● WHAT TO PRODUCE
Work out how many lines of the listing hold "bridgeTx" and return that number by itself.

=== Begin Enclosure ===

-- ==== Sys2Proof/Laws/State.lean ====
section
/-! SUPPORT. What each update of the state leaves: one lemma per update, one equation per field, so that no proof unfolds a record update. -/

namespace Sys2Proof.Machine

/-! ### Folds and sparse maps -/

/-- What each step of a fold keeps, the fold keeps. -/
theorem foldl_keeps {α β γ : Type} (π : β → γ) (f : β → α → β) (h : ∀ b a, π (f b a) = π b) (l : List α) (b : β) :
    π (l.foldl f b) = π b := by
  induction l generalizing b with
  | nil => rfl
  | cons a l ih => rw [List.foldl_cons, ih, h]

theorem mget_mset {β : Type} (m : NMap β) (k j : Nat) (v : β) : mget (mset m k v) j = if k = j then some v else mget m j := by
  induction m with
  | nil => simp [mset, mget]
  | cons p m ih =>
    obtain ⟨a, w⟩ := p
    unfold mset
    split
    · simp [mget]
    · split
      · rename_i h; subst h; simp only [mget]; split <;> simp_all
      · simp only [mget, ih]; split <;> simp_all

@[simp] theorem mget_mset_self {β : Type} (m : NMap β) (k : Nat) (v : β) : mget (mset m k v) k = some v := by simp [mget_mset]

theorem mget_mset_other {β : Type} (m : NMap β) {k j : Nat} (v : β) (h : k ≠ j) : mget (mset m k v) j = mget m j := by
  simp [mget_mset, h]

@[simp] theorem mgetD_mset_self {β : Type} (m : NMap β) (k : Nat) (v d : β) : mgetD (mset m k v) k d = v := by simp [mgetD]

theorem mgetD_mset_other {β : Type} (m : NMap β) {k j : Nat} (v d : β) (h : k ≠ j) : mgetD (mset m k v) j d = mgetD m j d := by
  simp [mgetD, mget_mset, h]

theorem mget_mdel_other {β : Type} (m : NMap β) {k j : Nat} (h : k ≠ j) : mget (mdel m k) j = mget m j := by
  induction m with
  | nil => rfl
  | cons p m ih =>
    obtain ⟨a, w⟩ := p
    unfold mdel
    split
    · rename_i ha; subst ha; simp [mget, h]
    · simp only [mget, ih]

/-! ### Record updates -/

/-- A record update: what it leaves (log entry 6). -/
@[simp] theorem emit_frame (o : Out) (s : State) :
    (emit o s).pending = s.pending ∧ (emit o s).mgt = s.mgt ∧ (emit o s).journal = s.journal ∧ (emit o s).time = s.time ∧
    (emit o s).ports = s.ports ∧ (emit o s).lines = s.lines ∧ (emit o s).groups = s.groups ∧ (emit o s).staging = s.staging ∧
    (emit o s).bank = s.bank ∧ (emit o s).bankOld = s.bankOld ∧ (emit o s).buckets = s.buckets ∧ (emit o s).mirrors = s.mirrors ∧
    (emit o s).samplers = s.samplers ∧ (emit o s).allowance = s.allowance ∧ (emit o s).allowAt = s.allowAt ∧ (emit o s).holdClocks = s.holdClocks ∧
    (emit o s).retrainHold = s.retrainHold ∧ (emit o s).limit = s.limit ∧ (emit o s).tables = s.tables ∧ (emit o s).ruleGroups = s.ruleGroups ∧
    (emit o s).sets = s.sets ∧ (emit o s).pkts = s.pkts ∧ (emit o s).nextPkt = s.nextPkt ∧ (emit o s).hdrSlot = s.hdrSlot ∧ (emit o s).dc0 = s.dc0 ∧
    (emit o s).dc1 = s.dc1 ∧ (emit o s).bridgeTx = s.bridgeTx ∧ (emit o s).bridgeRx = s.bridgeRx ∧ (emit o s).buf = s.buf ∧
    (emit o s).sched = s.sched ∧ (emit o s).fabric = s.fabric ∧ (emit o s).pair = s.pair ∧ (emit o s).tahr = s.tahr ∧ (emit o s).host = s.host ∧
    (emit o s).monitors = s.monitors ∧ (emit o s).dumps = s.dumps ∧ (emit o s).counters = s.counters ∧ (emit o s).hbm = s.hbm ∧
    (emit o s).pchans = s.pchans ∧ (emit o s).faults = s.faults ∧ (emit o s).boot = s.boot ∧ (emit o s).power = s.power ∧ (emit o s).mem = s.mem ∧
    (emit o s).pins = s.pins ∧ (emit o s).freeCtr = s.freeCtr := by
  and_intros <;> rfl

@[simp] theorem draw_frame (w : Nat) (s : State) :
    (draw w s).2.pending = s.pending ∧ (draw w s).2.mgt = s.mgt ∧ (draw w s).2.journal = s.journal ∧ (draw w s).2.time = s.time ∧
    (draw w s).2.ports = s.ports ∧ (draw w s).2.lines = s.lines ∧ (draw w s).2.groups = s.groups ∧ (draw w s).2.staging = s.staging ∧
    (draw w s).2.bank = s.bank ∧ (draw w s).2.bankOld = s.bankOld ∧ (draw w s).2.buckets = s.buckets ∧ (draw w s).2.mirrors = s.mirrors ∧
    (draw w s).2.samplers = s.samplers ∧ (draw w s).2.allowance = s.allowance ∧ (draw w s).2.allowAt = s.allowAt ∧
    (draw w s).2.holdClocks = s.holdClocks ∧ (draw w s).2.retrainHold = s.retrainHold ∧ (draw w s).2.limit = s.limit ∧
    (draw w s).2.tables = s.tables ∧ (draw w s).2.ruleGroups = s.ruleGroups ∧ (draw w s).2.sets = s.sets ∧ (draw w s).2.pkts = s.pkts ∧
    (draw w s).2.nextPkt = s.nextPkt ∧ (draw w s).2.hdrSlot = s.hdrSlot ∧ (draw w s).2.dc0 = s.dc0 ∧ (draw w s).2.dc1 = s.dc1 ∧
    (draw w s).2.bridgeTx = s.bridgeTx ∧ (draw w s).2.bridgeRx = s.bridgeRx ∧ (draw w s).2.buf = s.buf ∧ (draw w s).2.sched = s.sched ∧
    (draw w s).2.fabric = s.fabric ∧ (draw w s).2.pair = s.pair ∧ (draw w s).2.tahr = s.tahr ∧ (draw w s).2.host = s.host ∧
    (draw w s).2.monitors = s.monitors ∧ (draw w s).2.dumps = s.dumps ∧ (draw w s).2.counters = s.counters ∧ (draw w s).2.hbm = s.hbm ∧
    (draw w s).2.pchans = s.pchans ∧ (draw w s).2.faults = s.faults ∧ (draw w s).2.boot = s.boot ∧ (draw w s).2.power = s.power ∧
    (draw w s).2.mem = s.mem ∧ (draw w s).2.pins = s.pins ∧ (draw w s).2.out = s.out := by
  and_intros <;> rfl

@[simp] theorem modPool_frame (p : Nat) (f : Pool → Pool) (s : State) :
    (modPool p f s).pending = s.pending ∧ (modPool p f s).mgt = s.mgt ∧ (modPool p f s).journal = s.journal ∧ (modPool p f s).time = s.time ∧
    (modPool p f s).ports = s.ports ∧ (modPool p f s).lines = s.lines ∧ (modPool p f s).groups = s.groups ∧ (modPool p f s).staging = s.staging ∧
    (modPool p f s).bank = s.bank ∧ (modPool p f s).bankOld = s.bankOld ∧ (modPool p f s).buckets = s.buckets ∧ (modPool p f s).mirrors = s.mirrors ∧
    (modPool p f s).samplers = s.samplers ∧ (modPool p f s).allowance = s.allowance ∧ (modPool p f s).allowAt = s.allowAt ∧
    (modPool p f s).holdClocks = s.holdClocks ∧ (modPool p f s).retrainHold = s.retrainHold ∧ (modPool p f s).limit = s.limit ∧
    (modPool p f s).tables = s.tables ∧ (modPool p f s).ruleGroups = s.ruleGroups ∧ (modPool p f s).sets = s.sets ∧ (modPool p f s).pkts = s.pkts ∧
    (modPool p f s).nextPkt = s.nextPkt ∧ (modPool p f s).hdrSlot = s.hdrSlot ∧ (modPool p f s).dc0 = s.dc0 ∧ (modPool p f s).dc1 = s.dc1 ∧
    (modPool p f s).bridgeTx = s.bridgeTx ∧ (modPool p f s).bridgeRx = s.bridgeRx ∧ (modPool p f s).sched = s.sched ∧
    (modPool p f s).fabric = s.fabric ∧ (modPool p f s).pair = s.pair ∧ (modPool p f s).tahr = s.tahr ∧ (modPool p f s).host = s.host ∧
    (modPool p f s).monitors = s.monitors ∧ (modPool p f s).dumps = s.dumps ∧ (modPool p f s).counters = s.counters ∧ (modPool p f s).hbm = s.hbm ∧
    (modPool p f s).pchans = s.pchans ∧ (modPool p f s).faults = s.faults ∧ (modPool p f s).boot = s.boot ∧ (modPool p f s).power = s.power ∧
    (modPool p f s).mem = s.mem ∧ (modPool p f s).pins = s.pins ∧ (modPool p f s).out = s.out ∧ (modPool p f s).freeCtr = s.freeCtr := by
  and_intros <;> rfl

@[simp] theorem modPort_frame (p : Nat) (f : Port → Port) (s : State) :
    (modPort p f s).pending = s.pending ∧ (modPort p f s).mgt = s.mgt ∧ (modPort p f s).journal = s.journal ∧ (modPort p f s).time = s.time ∧
    (modPort p f s).lines = s.lines ∧ (modPort p f s).groups = s.groups ∧ (modPort p f s).staging = s.staging ∧ (modPort p f s).bank = s.bank ∧
    (modPort p f s).bankOld = s.bankOld ∧ (modPort p f s).buckets = s.buckets ∧ (modPort p f s).mirrors = s.mirrors ∧
    (modPort p f s).samplers = s.samplers ∧ (modPort p f s).allowance = s.allowance ∧ (modPort p f s).allowAt = s.allowAt ∧
    (modPort p f s).holdClocks = s.holdClocks ∧ (modPort p f s).retrainHold = s.retrainHold ∧ (modPort p f s).limit = s.limit ∧
    (modPort p f s).tables = s.tables ∧ (modPort p f s).ruleGroups = s.ruleGroups ∧ (modPort p f s).sets = s.sets ∧ (modPort p f s).pkts = s.pkts ∧
    (modPort p f s).nextPkt = s.nextPkt ∧ (modPort p f s).hdrSlot = s.hdrSlot ∧ (modPort p f s).dc0 = s.dc0 ∧ (modPort p f s).dc1 = s.dc1 ∧
    (modPort p f s).bridgeTx = s.bridgeTx ∧ (modPort p f s).bridgeRx = s.bridgeRx ∧ (modPort p f s).buf = s.buf ∧ (modPort p f s).sched = s.sched ∧
    (modPort p f s).fabric = s.fabric ∧ (modPort p f s).pair = s.pair ∧ (modPort p f s).tahr = s.tahr ∧ (modPort p f s).host = s.host ∧
    (modPort p f s).monitors = s.monitors ∧ (modPort p f s).dumps = s.dumps ∧ (modPort p f s).counters = s.counters ∧ (modPort p f s).hbm = s.hbm ∧
    (modPort p f s).pchans = s.pchans ∧ (modPort p f s).faults = s.faults ∧ (modPort p f s).boot = s.boot ∧ (modPort p f s).power = s.power ∧
    (modPort p f s).mem = s.mem ∧ (modPort p f s).pins = s.pins ∧ (modPort p f s).out = s.out ∧ (modPort p f s).freeCtr = s.freeCtr := by
  and_intros <;> rfl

=== End Enclosure ===

● TASK RESULT
4